It's Friday, my 2nd official day of summer break. And where am I? In my classroom. I just need to get a few more things organized and put away so I feel better about walking away for the rest of the summer. And so that, when I come back, my to-do list isn't quite as long. This year my classroom just sort of .... exploded. I never put things in their rightful place when I finished with them, or if I did, I just shoved in the correct cabinet or drawer. The end result, of course, is a big mess. I'm determined to finish putting it all away nicely today, though, and then next year I hope I'll do better from the beginning. It's just another one of those things that I know would make my life easier, better, happier.... yet I don't do.
I think I'm a bit of a committment-phobe. (Funny to say since I've been in the same job for 7 years, married for nearly 3, and dating/married to Husband for nearly 6.)
I have trouble committing to things that I know would be good for me. Maybe I'm not a committment-phobe. Maybe I'm just lazy and undisciplined. Either way, I have to got to figure this stuff out!! Exercise regulary, Beth, you feel better when you do. Don't eat that breadstick, Beth, you're full already. Don't eat two more breadsticks, even if they are the best thing you've ever baked. Umm... don't bake them in the first place, if you've already had a full dinner. Pay the bills on time, Beth, it makes you less stressed. Don't spend money on unnecessary things during the month, Beth, because when the credit card bill comes, you freak out. Put stuff away right away, Beth, because things won't get so out of control if you do. Do small cleaning things every night, Beth, and then you won't have to deep clean the filth, because it won't have piled up. And so on it goes.
Is there a magical age of adulthood that comes with just being able to do these things without thinking? I would like that to be now. I'm pretty sure I've written things like this before on my blog, and Husband and I have had this conversation about, oh, ten times in the last year, at least......

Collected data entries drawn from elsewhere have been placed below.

-- ==== Sys2Proof/Machine/Dispatch.lean ====
section
/-! DEFINITION. The meaning of a command: what a host write of its word to CMD does (rules R94, R96). One arm per row of R38's table. -/

namespace Sys2Proof.Machine

def exec (i : Instr) (s : State) : Host.Outcome State Fault Refusal :=
  match i with
  | .enc v => Sys2Proof.Machine.execEnc v s
  | .dec v => Sys2Proof.Machine.execDec v s
  | .denc v => Sys2Proof.Machine.execDenc v s
  | .ddec v => Sys2Proof.Machine.execDdec v s
  | .tenc2 v => Sys2Proof.Machine.execTenc2 v s
  | .tdec2 v => Sys2Proof.Machine.execTdec2 v s
  | .tenc3 v => Sys2Proof.Machine.execTenc3 v s
  | .tdec3 v => Sys2Proof.Machine.execTdec3 v s
  | .cbcenc v => Sys2Proof.Machine.execCbcenc v s
  | .cbcdec v => Sys2Proof.Machine.execCbcdec v s
  | .kexp v => Sys2Proof.Machine.execKexp v s

end Sys2Proof.Machine
end

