/-- Write DIN, write CMD, poll, read DOUT: what the command's run leaves in DOUT and CHAIN. -/
theorem traverses_cbcBlockLines {i : Instr} {s d : State} {b : Word} {n : Nat} (hidle : s.phase = .idle)
    (hkey : keyTooWide (bitsOf i) s.key = false)
    (hrun : CompletesIn n (State.accept { s with din := b } (opOf i) (cmOf i) i.variant (blockOf i { s with din := b })) d)
    (hd : d.key = s.key) : Traverses (hostScript (cbcBlockLines i b)) s [d.dout] d.chain := by
  intro rest
  let s₁ : State := { s with din := b }
  let s₂ := s₁.accept (opOf i) (cmOf i) i.variant (blockOf i s₁)
  let afterDin : List Event := .write Reg.cmd.addr (encode i) :: .poll :: .read Reg.dout.addr :: rest
  obtain ⟨polls, hpolls, hpoll⟩ := runSteps_poll hrun s.wovr (.read Reg.dout.addr :: rest) s.readLog
  let polled := (d.withOutside s.wovr rest (polls ++ s.readLog)).logRead Reg.status.addr
  have hcmd : step { s₁ with script := afterDin } =
      .next (s₂.withOutside s.wovr (.poll :: .read Reg.dout.addr :: rest) s.readLog) :=
    step_of_accepted (s := s₁) s.wovr _ s.readLog hidle hkey
  obtain ⟨_, hdidle, _⟩ := hrun
  refine ⟨2 * n + 1 + 1 + 1 + 1, polled.logRead Reg.dout.addr, ?_, hdidle, hd, doutReads_of_poll hpolls rfl, rfl⟩
  calc runSteps (2 * n + 1 + 1 + 1 + 1) { s with script := .write Reg.din.addr b :: afterDin }
      = runSteps (2 * n + 1 + 1 + 1) { s₁ with script := afterDin } := runSteps_write s hidle (occur_write_din _ b) _
    _ = runSteps (2 * n + 1 + 1) (s₂.withOutside s.wovr (.poll :: .read Reg.dout.addr :: rest) s.readLog) := runSteps_succ hcmd _
    _ = runSteps 1 { polled with script := .read Reg.dout.addr :: rest } := runSteps_add (2 * n + 1) 1 _ _ hpoll
    _ = .next (polled.logRead Reg.dout.addr) := rfl

section Commands

variable {v : Variant} {k b : Word} {s : State} (hidle : s.phase = .idle) (hkey : s.key = BitVec.setWidth 48 k)

include hidle hkey

theorem traverses_cbcenc :
    Traverses (hostScript (cbcBlockLines (.cbcenc v) b)) s [encN v (b ^^^ s.chain) k] (encN v (b ^^^ s.chain) k) := by
  have hplan : plan 0x5#4 0b00#2 s.key = [⟨some .encrypt, k⟩] := by rw [← keyLow_setWidth k, ← hkey]; rfl
  have hfits : keyTooWide .k16 s.key = false := hkey ▸ keyTooWide_k16_setWidth k
  have hrun := accept_cbcenc_completesIn (s := { s with din := b }) (v := v) (b ^^^ s.chain) hplan
  exact traverses_cbcBlockLines (i := .cbcenc v) hidle hfits hrun rfl

theorem traverses_cbcdec :
    Traverses (hostScript (cbcBlockLines (.cbcdec v) b)) s [decN v b k ^^^ maskN v s.chain] (maskN v b) := by
  have hplan : plan 0x6#4 0b00#2 s.key = [⟨some .decrypt, k⟩] := by rw [← keyLow_setWidth k, ← hkey]; rfl
  have hfits : keyTooWide .k16 s.key = false := hkey ▸ keyTooWide_k16_setWidth k
  have hrun := accept_cbcdec_completesIn (s := { s with din := b }) (v := v) hplan
  exact traverses_cbcBlockLines (i := .cbcdec v) hidle hfits hrun rfl

end Commands

/-! ## The whole script -/

/-- KEY and CHAIN written, then the blocks. -/
theorem runSteps_cbcTraversal {i : Instr} {k iv : Word} {bs outs : List Word} {c : Word} {s : State} (hidle : s.phase = .idle)
    (hlog : s.readLog = []) (hscript : s.script = cbcTraversal i k iv bs)
    (hblocks : Traverses (hostScript (bs.flatMap (cbcBlockLines i))) { s with key := BitVec.setWidth 48 k, chain := iv } outs c) :
    ∃ n u, runSteps n s = .next u ∧ u.script = [] ∧ u.phase = .idle ∧ u.doutReads = outs ∧ u.chain = c := by
  obtain ⟨n, u, hrun, huidle, _, houts, hchain⟩ := hblocks []
  rw [List.append_nil] at hrun
  let blocks := hostScript (bs.flatMap (cbcBlockLines i))
  let s₁ : State := { s with key := BitVec.setWidth 48 k }
  have hs : s = { s with script := HostLine.events (.wrkey (BitVec.setWidth 48 k)) ++ .write Reg.chain.addr iv :: blocks } := by
    change s = { s with script := cbcTraversal i k iv bs }
    rw [← hscript]
  have hnone : s.doutReads = [] := by simp [State.doutReads, hlog]
  refine ⟨3 + (n + 1), { u with script := [] }, ?_, rfl, huidle, ?_, hchain⟩
  · calc runSteps (3 + (n + 1)) s
        = runSteps (n + 1) { s₁ with script := .write Reg.chain.addr iv :: blocks } := by
          rw [hs]
          exact runSteps_add 3 (n + 1) _ _ (runSteps_wrkey s _ _ hidle)
      _ = runSteps n { s₁ with chain := iv, script := blocks } := runSteps_write s₁ hidle (occur_write_chain _ iv) n
      _ = .next { u with script := [] } := hrun
  · calc u.doutReads = s.doutReads ++ outs := houts
      _ = outs := by rw [hnone, List.nil_append]
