-- ==== Sys2Proof/Machine/State.lean ====
section
/-!
DEFINITION. The state of the core (10_state.md) as plain data, the host's moves, the reasons a step
can stop, and the state after reset (10_state.md R56).
-/

namespace Sys2Proof.Machine

/-- A point of E(Fp) ∪ {O}: the identity O, or an affine pair of canonical values
(00_scope.md R15, 10_state.md R43). -/
inductive Point
  | infinity
  | affine (x y : Fp)
deriving DecidableEq, Repr

/-- The architectural value of a P register: the point its hidden triple represents, or JUNK
(10_state.md R43-R45; DESIGN CHOICE, log 1). -/
inductive PVal
  | pt (q : Point)
  | junk
deriving DecidableEq, Repr

/-- The value (x, y, inf) of an A register, with canonical coordinates (10_state.md R46). -/
structure Affine where
  x : Fp
  y : Fp
  inf : Bool
deriving DecidableEq, Repr

/-- ID = (0, 1, 1), the canonical affine identity (43_g1_affine_codec.md R300). -/
def Affine.id : Affine := ⟨toFp 0, toFp 1, true⟩

/-- IOBUF as the list of its non-zero bytes, addresses strictly rising: a byte that is not listed
reads 0x00, the reset contents (10_state.md R50, R56). -/
abbrev Memory := List Host.Cell

/-- The canonical form from address `lo` on: addresses rise, lie in IOBUF, and no listed byte is 0. -/
def Memory.wfFrom : Nat → Memory → Bool
  | _, [] => true
  | lo, (a, v) :: rest => decide (lo ≤ a) && decide (a < 4096) && v != 0#8 && wfFrom (a + 1) rest

/-- The canonical form of IOBUF: equal buffers are equal lists. -/
def Memory.wf (m : Memory) : Bool := Memory.wfFrom 0 m

/-- The width of a host bus access; the core accepts 32 bits only (20_memory.md R75). -/
inductive AccessWidth
  | byte | half | word
deriving DecidableEq, Repr

/-- A host access reads, or writes the data word. -/
inductive AccessKind
  | read
  | write (data : Word32)
deriving DecidableEq, Repr

/-- One access of the host on the host bus, at a byte offset of the host window (20_memory.md R70, R74). -/
structure Access where
  offset : HostOff
  width : AccessWidth
  kind : AccessKind
deriving DecidableEq, Repr

/-- One move of the interleaving of 10_state.md R40 (DESIGN CHOICE, log 4). -/
inductive Event
  /-- The engine takes its step. -/
  | engine
  /-- The host makes an access. -/
  | host (a : Access)
  /-- The platform's reset input is asserted and released (70_reset_and_hazards.md R400; DESIGN CHOICE, log 7). -/
  | hardReset
deriving DecidableEq, Repr

/-- What the core answers to a host access on the bus: the read data (0 for a write and for a bus
error) and whether it is the bus error response (20_memory.md R75, R88; DESIGN CHOICE, log 5). -/
structure Response where
  data : Word32
  busError : Bool
deriving DecidableEq, Repr

/-- The state of the core: 10_state.md R41-R52 and R56. The last three fields are the model's own. -/
structure State where
  /-- F0..F15: stored (Montgomery) values s < p (R41). -/
  freg : Vector Fp 16
  /-- S0..S15: stored (Montgomery) values s < r (R42). -/
  sreg : Vector Fr 16
  /-- P0..P15: architectural values (R43). -/
  preg : Vector PVal 16
  /-- A0..A15 (R46). -/
  areg : Vector Affine 16
  /-- IOBUF (R50). -/
  iobuf : Memory
  /-- Flag T (R47). -/
  t : Bool
  /-- Flag ACC (R47). -/
  acc : Bool
  /-- CTRL.IE_DONE (R51). -/
  ieDone : Bool
  /-- CTRL.IE_ERR (R51). -/
  ieErr : Bool
  /-- STATUS.BUSY (R51). -/
  busy : Bool
  /-- STATUS.DONE (R51). -/
  done : Bool
  /-- STATUS.ERR (R51). -/
  err : Bool
  /-- STATUS.ERRCODE (R51). -/
  errCode : BitVec 8
  /-- ERRINFO (R51). -/
  errInfo : Word32
  /-- CMDCNT (R51). -/
  cmdcnt : Word32
  /-- CUR, the command word in flight (R52). -/
  cur : Option Word32
  /-- MODEL'S OWN: the moves still to come, the next one first; when it is empty the engine moves
  whenever it can (DESIGN CHOICE, log 4). -/
  agenda : List Event
  /-- MODEL'S OWN: the core's answer to the host's last access (DESIGN CHOICE, log 5). -/
  response : Option Response
  /-- MODEL'S OWN: how many values have been drawn, the argument of the next free value (DESIGN CHOICE, log 2). -/
  draws : Nat
deriving DecidableEq, Repr

/-- Why the machine can stop with a fault. The spec's core has none (60_exceptions.md R368): both are
raised by `step` alone, only in states that no run reaches, and both are SAFE (DESIGN CHOICE, log 8). -/
inductive Fault
  /-- Raised by `step` when BUSY = 1 and CUR holds no word. SAFE. -/
  | busyWithoutCommand
  /-- Raised by `step` when CUR holds a word the acceptance check refuses. SAFE. -/
  | commandNotAccepted
deriving DecidableEq, Repr

/-- Why an instruction can be refused. -/
inductive Refusal
  /-- Raised by `exec` for an instruction without a meaning; no arm does. SAFE. -/
  | notModelled (mnemonic : String)
deriving DecidableEq, Repr

/-- The state right after reset (10_state.md R56, 70_reset_and_hazards.md R400, R401). The model's own
fields: no move placed, no access answered, nothing drawn (log 2, 4, 5). -/
def State.reset : State where
  freg := Vector.replicate 16 (toFp 0)
  sreg := Vector.replicate 16 (toFr 0)
  preg := Vector.replicate 16 (.pt .infinity)
  areg := Vector.replicate 16 Affine.id
  iobuf := []
  t := false
  acc := true
  ieDone := false
  ieErr := false
  busy := false
  done := false
  err := false
  errCode := 0
  errInfo := 0
  cmdcnt := 0
  cur := none
  agenda := []
  response := none
  draws := 0

/-- What a meaning answers: a next state; no meaning of this core stops. -/
abbrev Result := Host.Outcome State Fault Refusal

end Sys2Proof.Machine
end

Hence, either I'm a committment-phobe, or, more likely, undisciplined and can't figure out how to get disciplined.
New topic. Babies. I kind of want one. About a year and a half ago, a friend put the idea of me having babies in my head, whether she meant to or not. I thought it about for a long time, counting "if I were pregnant now, when would I have a baby?" and figuring out what was convenient or not (ha, I know, that's silly). I wasn't ready for a baby, nor did I really want one, but the thought was brewing. A year ago a different friend was visiting me and the topic came up again. She bought me a pregnancy magazine. It still sits untouched in a basket on my dresser.... I was NOT ready to read it, nor to think about it. I wasn't convinced. In a August we stopped using any type of birth control, but we didn't really try to conceive, if you know what I mean. I've already mentioned, I have issues in that department. Still working on them. And if you're not trying... umm.... regularly, well, then, no babies. But the thought has brewed and percolated and steeped (oh, I love coffee and tea) and a couple of months ago I decided. I was ready, whatever that means. I could officially say I want a baby. Of course, then it was the end of the year and I was busy and tired and never even home, on top of my issues, so.... trying has been limited. But the desire and thought of having a baby is on my mind a lot. A lot.
An old friend of mine is having a baby this summer. Another close friend just found out she's pregnant and, while extremely excited for her, I was also a bit jealous. We are the only people in our small group without kids, and two of the couples have had babies in the last year. I want a turn!
Except I don't want to be pregnant. I already feel yucky and out of shape and a little chubby, and I don't want to be pregnant. I don't think I'll be a cute pregnant woman. So I wish I could avoid that part.
But last night I was watching a show that made me think of my grandma, and as I was crying, I thought, I really need to have kids so that they can have as much time with their grandparents as possible - because my life would not even have been remotely as amazing without my grandma and grandpa around and contributing.... and I know my parents are going to make wonderful grandparents. And I just want a baby, anyway.
Although it scares the crap out of me, too. I should probably read that magazine.
And seriously, if I can't get all that other stuff together, how could I possibly take care of another human being? Am I an insane person?
And I really need to stop rambling now and get back to cleaning my classroom so I can leave school until August. Hopefully.